To assess the feasibility and usefulness of remote specialist reporting of primary care spirometry.
Comparison of reporting by primary care clinicians and respiratory specialists of consecutive primary care spirometry tests.
South London primary care teams with patient lists ≥6000.
Feasibility of remote reporting of spirometry was assessed by the frequency of electronic mailing of tests. Usefulness of remote reporting was defined by the frequency that specialist reports made a clinically significant addition. Usefulness was assessed by measuring agreement (κ) between primary care reports and those of specialists. Clinically significant disagreements were analysed with respect to test quality, diagnosis, and severity.
Six practices emailed 312 tests over 3 months. Forty-nine tests sent without indices or curves (flow volume and time volume) were excluded. Mean age of patients tested was 65 years and 52% were female. Mean predicted forced expiratory volume in the first second (FEV1) was 69%. Clinically significant disagreements were identified in the interpretation of acceptability (quality) of 67/212 (32%) tests (κ = 0.07; 95% confidence interval [CI] = 0 to 0.24), of diagnosis in 49/168 (29%) tests (κ = 0.39; 95% CI = 0.25 to 0.55), and of severity in 62/191 (32%) tests (κ = 0.53; 95% CI = 0.43 to 0.63).

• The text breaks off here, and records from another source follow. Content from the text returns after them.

-- ==== Sys2Proof/Laws/State.lean ====
section
/-! SUPPORT. The laws of `State`: what each field reads after each update, what a register field reads after a write, and what
the operations on events and shadow copies leave alone. -/

namespace Sys2Proof.Machine

/-! Register fields. -/

/-- A field reads what was written, cut to its width; every other key reads as before. -/
theorem State.get_set (s : State) (f g : Fld) (v : Nat) :
    (s.set f v).get g = if g.key = f.key then v % 2 ^ f.width else s.get g := by
  unfold State.get State.set
  split
  · rename_i h; rw [h]; exact Map.get_set_same _ _ _
  · rename_i h; exact Map.get_set_ne _ _ h

@[simp] theorem State.get_set_same (s : State) (f : Fld) (v : Nat) : (s.set f v).get f = v % 2 ^ f.width := by
  simp [State.get_set]

theorem State.get_set_ne (s : State) {f g : Fld} (v : Nat) (h : g.key ≠ f.key) : (s.set f v).get g = s.get g := by
  simp [State.get_set, h]

/-- The same of a key. -/
theorem State.regs_set_ne (s : State) {f : Fld} {k : Nat} (v : Nat) (h : k ≠ f.key) :
    (s.set f v).regs.get k = s.regs.get k := Map.get_set_ne _ _ h

/-- A one-bit field reads the condition written. -/
theorem State.on_setB (s : State) (f : Fld) (b : Bool) (hw : f.width = 1) : (s.setB f b).on f = b := by
  cases b <;> simp [State.on, State.setB, b2n, hw]

theorem State.on_setB_ne (s : State) {f g : Fld} (b : Bool) (h : g.key ≠ f.key) : (s.setB f b).on g = s.on g := by
  simp [State.on, State.setB, State.get_set, h]

theorem State.on_set_ne (s : State) {f g : Fld} (v : Nat) (h : g.key ≠ f.key) : (s.set f v).on g = s.on g := by
  simp [State.on, State.get_set, h]

/-! A write to a register field changes the registers alone. -/

@[simp] theorem State.set_pending (s : State) (f : Fld) (v : Nat) : (s.set f v).pending = s.pending := rfl
@[simp] theorem State.setB_pending (s : State) (f : Fld) (b : Bool) : (s.setB f b).pending = s.pending := rfl
@[simp] theorem State.set_shadow (s : State) (f : Fld) (v : Nat) : (s.set f v).shadow = s.shadow := rfl
@[simp] theorem State.setB_shadow (s : State) (f : Fld) (b : Bool) : (s.setB f b).shadow = s.shadow := rfl
@[simp] theorem State.set_freeCtr (s : State) (f : Fld) (v : Nat) : (s.set f v).freeCtr = s.freeCtr := rfl
@[simp] theorem State.setB_freeCtr (s : State) (f : Fld) (b : Bool) : (s.setB f b).freeCtr = s.freeCtr := rfl
@[simp] theorem State.set_named (s : State) (f : Fld) (v : Nat) : (s.set f v).named = s.named := rfl
@[simp] theorem State.setB_named (s : State) (f : Fld) (b : Bool) : (s.setB f b).named = s.named := rfl
@[simp] theorem State.set_waiting (s : State) (f : Fld) (v : Nat) : (s.set f v).waiting = s.waiting := rfl
@[simp] theorem State.setB_waiting (s : State) (f : Fld) (b : Bool) : (s.setB f b).waiting = s.waiting := rfl
@[simp] theorem State.set_stops (s : State) (f : Fld) (v : Nat) : (s.set f v).stops = s.stops := rfl
@[simp] theorem State.setB_stops (s : State) (f : Fld) (b : Bool) : (s.setB f b).stops = s.stops := rfl
@[simp] theorem State.set_ev (s : State) (f : Fld) (v : Nat) : (s.set f v).ev = s.ev := rfl
@[simp] theorem State.setB_ev (s : State) (f : Fld) (b : Bool) : (s.setB f b).ev = s.ev := rfl
@[simp] theorem State.set_tx (s : State) (f : Fld) (v : Nat) : (s.set f v).tx = s.tx := rfl
@[simp] theorem State.setB_tx (s : State) (f : Fld) (b : Bool) : (s.setB f b).tx = s.tx := rfl
@[simp] theorem State.set_conv (s : State) (f : Fld) (v : Nat) : (s.set f v).conv = s.conv := rfl
@[simp] theorem State.setB_conv (s : State) (f : Fld) (b : Bool) : (s.setB f b).conv = s.conv := rfl
@[simp] theorem State.set_rx (s : State) (f : Fld) (v : Nat) : (s.set f v).rx = s.rx := rfl
@[simp] theorem State.setB_rx (s : State) (f : Fld) (b : Bool) : (s.setB f b).rx = s.rx := rfl
@[simp] theorem State.set_dawn (s : State) (f : Fld) (v : Nat) : (s.set f v).dawn = s.dawn := rfl
@[simp] theorem State.setB_dawn (s : State) (f : Fld) (b : Bool) : (s.setB f b).dawn = s.dawn := rfl
@[simp] theorem State.set_fec (s : State) (f : Fld) (v : Nat) : (s.set f v).fec = s.fec := rfl
@[simp] theorem State.setB_fec (s : State) (f : Fld) (b : Bool) : (s.setB f b).fec = s.fec := rfl
@[simp] theorem State.set_frm (s : State) (f : Fld) (v : Nat) : (s.set f v).frm = s.frm := rfl
@[simp] theorem State.setB_frm (s : State) (f : Fld) (b : Bool) : (s.setB f b).frm = s.frm := rfl
@[simp] theorem State.set_ciph (s : State) (f : Fld) (v : Nat) : (s.set f v).ciph = s.ciph := rfl
@[simp] theorem State.setB_ciph (s : State) (f : Fld) (b : Bool) : (s.setB f b).ciph = s.ciph := rfl
@[simp] theorem State.set_ctl (s : State) (f : Fld) (v : Nat) : (s.set f v).ctl = s.ctl := rfl
@[simp] theorem State.setB_ctl (s : State) (f : Fld) (b : Bool) : (s.setB f b).ctl = s.ctl := rfl
@[simp] theorem State.set_clk (s : State) (f : Fld) (v : Nat) : (s.set f v).clk = s.clk := rfl
@[simp] theorem State.setB_clk (s : State) (f : Fld) (b : Bool) : (s.setB f b).clk = s.clk := rfl
@[simp] theorem State.set_store (s : State) (f : Fld) (v : Nat) : (s.set f v).store = s.store := rfl
@[simp] theorem State.setB_store (s : State) (f : Fld) (b : Bool) : (s.setB f b).store = s.store := rfl
@[simp] theorem State.set_client (s : State) (f : Fld) (v : Nat) : (s.set f v).client = s.client := rfl
@[simp] theorem State.setB_client (s : State) (f : Fld) (b : Bool) : (s.setB f b).client = s.client := rfl
@[simp] theorem State.set_link (s : State) (f : Fld) (v : Nat) : (s.set f v).link = s.link := rfl
@[simp] theorem State.setB_link (s : State) (f : Fld) (b : Bool) : (s.setB f b).link = s.link := rfl
@[simp] theorem State.set_time (s : State) (f : Fld) (v : Nat) : (s.set f v).time = s.time := rfl
@[simp] theorem State.setB_time (s : State) (f : Fld) (b : Bool) : (s.setB f b).time = s.time := rfl
@[simp] theorem State.set_sched (s : State) (f : Fld) (v : Nat) : (s.set f v).sched = s.sched := rfl
@[simp] theorem State.setB_sched (s : State) (f : Fld) (b : Bool) : (s.setB f b).sched = s.sched := rfl
@[simp] theorem State.set_pair (s : State) (f : Fld) (v : Nat) : (s.set f v).pair = s.pair := rfl
@[simp] theorem State.setB_pair (s : State) (f : Fld) (b : Bool) : (s.setB f b).pair = s.pair := rfl
@[simp] theorem State.set_pwr (s : State) (f : Fld) (v : Nat) : (s.set f v).pwr = s.pwr := rfl
@[simp] theorem State.setB_pwr (s : State) (f : Fld) (b : Bool) : (s.setB f b).pwr = s.pwr := rfl
@[simp] theorem State.set_ldg (s : State) (f : Fld) (v : Nat) : (s.set f v).ldg = s.ldg := rfl
@[simp] theorem State.setB_ldg (s : State) (f : Fld) (b : Bool) : (s.setB f b).ldg = s.ldg := rfl
@[simp] theorem State.set_host (s : State) (f : Fld) (v : Nat) : (s.set f v).host = s.host := rfl
@[simp] theorem State.setB_host (s : State) (f : Fld) (b : Bool) : (s.setB f b).host = s.host := rfl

Remote reporting of primary care spirometry was feasible. Its usefulness was confirmed by the high rate of additional clinically significant information to the reports of primary care clinicians. The quality of primary care spirometry was so unsatisfactory that remote reporting of tests may be a means of establishing adequate spirometry.
Spirometry is the key test of diagnosis and severity in chronic obstructive pulmonary disease (COPD).1 There is growing evidence that spirometry is needed to challenge a presumed diagnosis of COPD in a primary care setting.2,3 The provision of spirometry for patients with COPD is demanding for primary care teams. It has been included in the International Primary Care Respiratory Group (IPCRG) guidelines for the diagnosis of respiratory diseases within primary care.4 It has also been included as an incentive in the new contract for GPs in the UK NHS.5 This new contract does not require the achievement of a quality threshold in spirometry. The unstated assumption is that the professionalism of primary care clinicians will ensure that tests are performed to an acceptable standard.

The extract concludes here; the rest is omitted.